Infectious Diseases Flashcards
Describe what is meant by the term communicable disease
Communicable disease is defined by diseases which can be transmitted from one host to another unaffected individual. Grows in host before being shed.
Describe the different types of microbes and infectious agents
- Prokaryotic organisms - single cell organisms with no nucleus or defined organelles. (e.g. bacteria)
- Eukaryotic organisms - single or multi-celled organisms with defined nucleus and organelles. (e.g. fungi, protozoa, helminths, malaria, pinworms, tapeworms/
- Viruses - DNA or RNA surrounded by protein capsule; obligate parasite
- Prions - Infectious proteins
Define opportunistic infection
In immunocompromised host, the indigenous flora gain access to normally sterile tissue/sites of the body, colonizes the site, and causes
Describe the obligatory steps in microbial infection and transmission between hosts
Pathogens must colonize a host and invade a target tissue or organ for disease to be caused.

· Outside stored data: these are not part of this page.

/-- 21 R398: a destination that no path reaches is fatal to the partition whose packets are for it. -/
theorem destinationUnreachable_next (s : State) (dest : Nat) :
    (s.livePaths dest ≠ [] → exec (.destinationUnreachable dest) s = .next s) ∧
    (s.livePaths dest = [] → (∀ q ∈ s.sent, q.dest ≠ dest) → exec (.destinationUnreachable dest) s = .next s) ∧
    ∀ part, s.livePaths dest = [] → (∃ q ∈ s.sent, q.dest = dest) → (∀ q ∈ s.sent, q.dest = dest → q.pkt.part = part) →
      ∃ t, exec (.destinationUnreachable dest) s = .next t ∧ ∃ h ∈ t.halts, h.part = part ∧ h.fdom = 3 := by
  have hexec : exec (.destinationUnreachable dest) s = execDestinationUnreachable dest s := rfl
  rw [hexec]
  unfold execDestinationUnreachable
  refine ⟨fun h => congrArg Host.Outcome.next (if_pos (by simpa using h)), fun h hno => ?_, fun part h ⟨q, hq, hd⟩ hpart => ?_⟩
  · have hnil : s.sent.filter (fun q => q.dest == dest) = [] := List.filter_eq_nil_iff.2 fun q hq => by simpa using hno q hq
    rw [if_neg (by simp [h])]
    dsimp only
    rw [hnil]
    rfl
  · have hparts : uniq ((s.sent.filter (fun q => q.dest == dest)).map (·.pkt.part)) = [part] := by
      refine uniq_const part _ (List.ne_nil_of_mem (List.mem_map_of_mem (List.mem_filter.2 ⟨hq, by simpa using hd⟩))) fun x hx => ?_
      obtain ⟨y, hy, rfl⟩ := List.mem_map.1 hx
      obtain ⟨hy, hyd⟩ := List.mem_filter.1 hy
      exact hpart y hy (by simpa using hyd)
    rw [if_neg (by simp [h])]
    dsimp only
    rw [hparts]
    exact ⟨_, rfl, fatalPartition_halts ..⟩

/-- Settles O56, event by event. -/
theorem fabricEvents : Obligations.FabricEvents := by
  intro s fatalTo
  refine ⟨fun p => ⟨fun hp => ?_, fun pt hp => ⟨(packetReceive_cases hp).1, fun hnew hheld =>
      ⟨((packetReceive_cases hp).2 hnew hheld).1, fun hw hr ho => ?_⟩⟩⟩,
    fun source part path seq p pt hfind hp hr => orderedPacketRelease_next hfind hp hr,
    fun dest part path seq q hq => ⟨?_, fun bytes tags code hc he => packetAck_fault hq bytes tags hc he,
      fun bytes tags g o he hk hg ho hu => packetAck_untagged hq bytes he hk hg ho hu, packetRefusal_fatal hq⟩,
    fun dest path hpath hdest htakes => ?_,
    fun dest path htakes => ⟨fun h => ⟨_, (pathRestore_next htakes).1 h, setPath_link s dest path .up 0, rfl, rfl⟩, (pathRestore_next htakes).2⟩,
    fun dest => destinationUnreachable_next s dest⟩
  · have hexec : exec (.packetReceive p) s = execPacketReceive p s := rfl
    rw [hexec]
    unfold execPacketReceive
    rw [hp]
  · have hexec := ((packetReceive_cases hp).2 hnew hheld).2 hw hr
    refine ⟨fun code he => ⟨_, hexec, perform_fault.1 code he⟩,
      fun pa f ha => ⟨fun hreads hdirty => ⟨_, hexec, perform_fault.2 pa f ha hreads hdirty⟩,
      fun hk hclean => ?_, fun hk hckt => ⟨_, hexec, perform_store hp ho ha hk hckt⟩,
      fun l hk hckt hl hop hclean => ⟨_, hexec, perform_atomic hp ho ha hk hckt hl hop hclean⟩⟩⟩
    obtain ⟨tags, hmem, hreply⟩ := perform_load hp ho ha hk hclean
    exact ⟨_, tags, hexec, hmem, hreply⟩
  · intro bytes tags g o hans he hkeep hg ho hu
    obtain ⟨g', hg', ho'⟩ := serveAnswer_group (bytes := bytes) he hg ho
    obtain ⟨hmem, hsent, hcounts, hacked⟩ := serveAnswer_braid (s := s) bytes he
    exact ⟨_, g', packetAck_served hq hans he hkeep hg ho hu, hmem, hg', ho', hsent, hcounts, hacked⟩
  · obtain ⟨r, hexec, hcode, hpaddr⟩ := pathDown_next hpath hdest htakes
    exact ⟨_, r, hexec, setPath_link .., hcode, hpaddr, List.length_map .., fun q hq => (mem_pathDowned hq).1,
      fun q hq => (mem_pathDowned hq).2, rfl⟩
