-- ==== Sys2Proof/Machine/Port.lean ====
section
/-!
DEFINITION. The block's ports: the command port with the legality frame (spec/40_control_commands.md R130), the output
read port (spec/20_memory.md R79) and the `Reset` event (spec/70_reset_and_hazards.md R300, R301).
-/

namespace Sys2Proof.Machine

/-- `execute(descriptor, payload)` (R130): an illegal command raises `IllegalCommand` with its opcode byte and changes
nothing else (R95, R276); a legal one runs its rule. A command presented while another is executing has no defined
meaning (R306, U3): the model gives it no step. -/
def acceptCommand (d : Descriptor) (p : Bytes) (s : State) : Host.Outcome State Fault Refusal :=
  if s.phase ≠ .idle then .refused .commandWhileBusy
  else
    match decode d p with
    | .error _ => .next (raiseError .illegalCommand ((fieldOpc d).zeroExtend 16) s)
    | .ok i => exec i s

/-- The host reads the output (R79). Reading changes nothing of the block (R70); the byte appears at the port. A read
outside the valid output has no specified value: the model refuses it (R284 c, U1). -/
def readOutput (i : Offset) (s : State) : Host.Outcome State Fault Refusal :=
  match outRead i s with
  | some b => .next { s with portOut := .data b }
  | none => .refused .readOutUnspecified

/-- One event at the ports. Events are taken in the order they arrive (R77); `Reset` may arrive at any time, produces no
response and leaves the reset state (R301). Without an event the block is idle and waits (R275). -/
def serve (s : State) : Host.Outcome State Fault Refusal :=
  match s.port with
  | [] => .next s
  | .command d p :: rest => acceptCommand d p { s with port := rest }
  | .readOut i :: rest => readOutput i { s with port := rest }
  | .reset :: rest => .next (wipe { s with port := rest })

/-- The state with a command put first at the command port, and the block idle, so that it is accepted next. -/
def presentCommand (d : Descriptor) (p : Bytes) (s : State) : State :=
  { s with phase := .idle, port := .command d p :: s.port }

end Sys2Proof.Machine
end

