/-! ### `startOutput` -/

@[simp] theorem startOutput_method (s : State) : (startOutput s).method = s.method := rfl
@[simp] theorem startOutput_cls (s : State) : (startOutput s).cls = s.cls := rfl
@[simp] theorem startOutput_tid0 (s : State) : (startOutput s).tid0 = s.tid0 := rfl
@[simp] theorem startOutput_tid1 (s : State) : (startOutput s).tid1 = s.tid1 := rfl
@[simp] theorem startOutput_tid2 (s : State) : (startOutput s).tid2 = s.tid2 := rfl
@[simp] theorem startOutput_vMethod (s : State) : (startOutput s).vMethod = s.vMethod := rfl
@[simp] theorem startOutput_vClass (s : State) : (startOutput s).vClass = s.vClass := rfl
@[simp] theorem startOutput_vTid (s : State) : (startOutput s).vTid = s.vTid := rfl
@[simp] theorem startOutput_fpEn (s : State) : (startOutput s).fpEn = s.fpEn := rfl
@[simp] theorem startOutput_miEn (s : State) : (startOutput s).miEn = s.miEn := rfl
@[simp] theorem startOutput_outValid (s : State) : (startOutput s).outValid = false := rfl
@[simp] theorem startOutput_attr (s : State) : (startOutput s).attr = s.attr := rfl
@[simp] theorem startOutput_username (s : State) : (startOutput s).username = s.username := rfl
@[simp] theorem startOutput_realm (s : State) : (startOutput s).realm = s.realm := rfl
@[simp] theorem startOutput_password (s : State) : (startOutput s).password = s.password := rfl
@[simp] theorem startOutput_obuf (s : State) : (startOutput s).obuf = [] := rfl
@[simp] theorem startOutput_olen (s : State) : (startOutput s).olen = 0 := rfl
@[simp] theorem startOutput_wp (s : State) : (startOutput s).wp = s.wp := rfl
@[simp] theorem startOutput_phase (s : State) : (startOutput s).phase = s.phase := rfl
@[simp] theorem startOutput_result (s : State) : (startOutput s).result = s.result := rfl
@[simp] theorem startOutput_info (s : State) : (startOutput s).info = s.info := rfl
@[simp] theorem startOutput_fpwd (s : State) : (startOutput s).fpwd = s.fpwd := rfl
@[simp] theorem startOutput_key (s : State) : (startOutput s).key = s.key := rfl
@[simp] theorem startOutput_digest (s : State) : (startOutput s).digest = s.digest := rfl
@[simp] theorem startOutput_crcv (s : State) : (startOutput s).crcv = s.crcv := rfl
@[simp] theorem startOutput_caps (s : State) : (startOutput s).caps = s.caps := rfl
@[simp] theorem startOutput_port (s : State) : (startOutput s).port = s.port := rfl
@[simp] theorem startOutput_portOut (s : State) : (startOutput s).portOut = s.portOut := rfl
@[simp] theorem startOutput_draws (s : State) : (startOutput s).draws = s.draws := rfl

Transmission between hosts:
- respiratory or salivary spread
- faecal-oral spread
- venereal (sexual) spread
- Vectors (insects)
- Vertebrae (animals) reservoir
- Vector-vertebrate (animals and insects) reservoir
Describe the chronology of vaccine development (e.g. contributions of Jenner, Pasteur)
Edward Jenner - gave people cowpox and noticed they didn’t get small pox afterwards
Louis Pasteur - Debunk the theory of spontaneous generation of microbes. Boiled bacteria broth, sealed flask, and showed that no new cells grew.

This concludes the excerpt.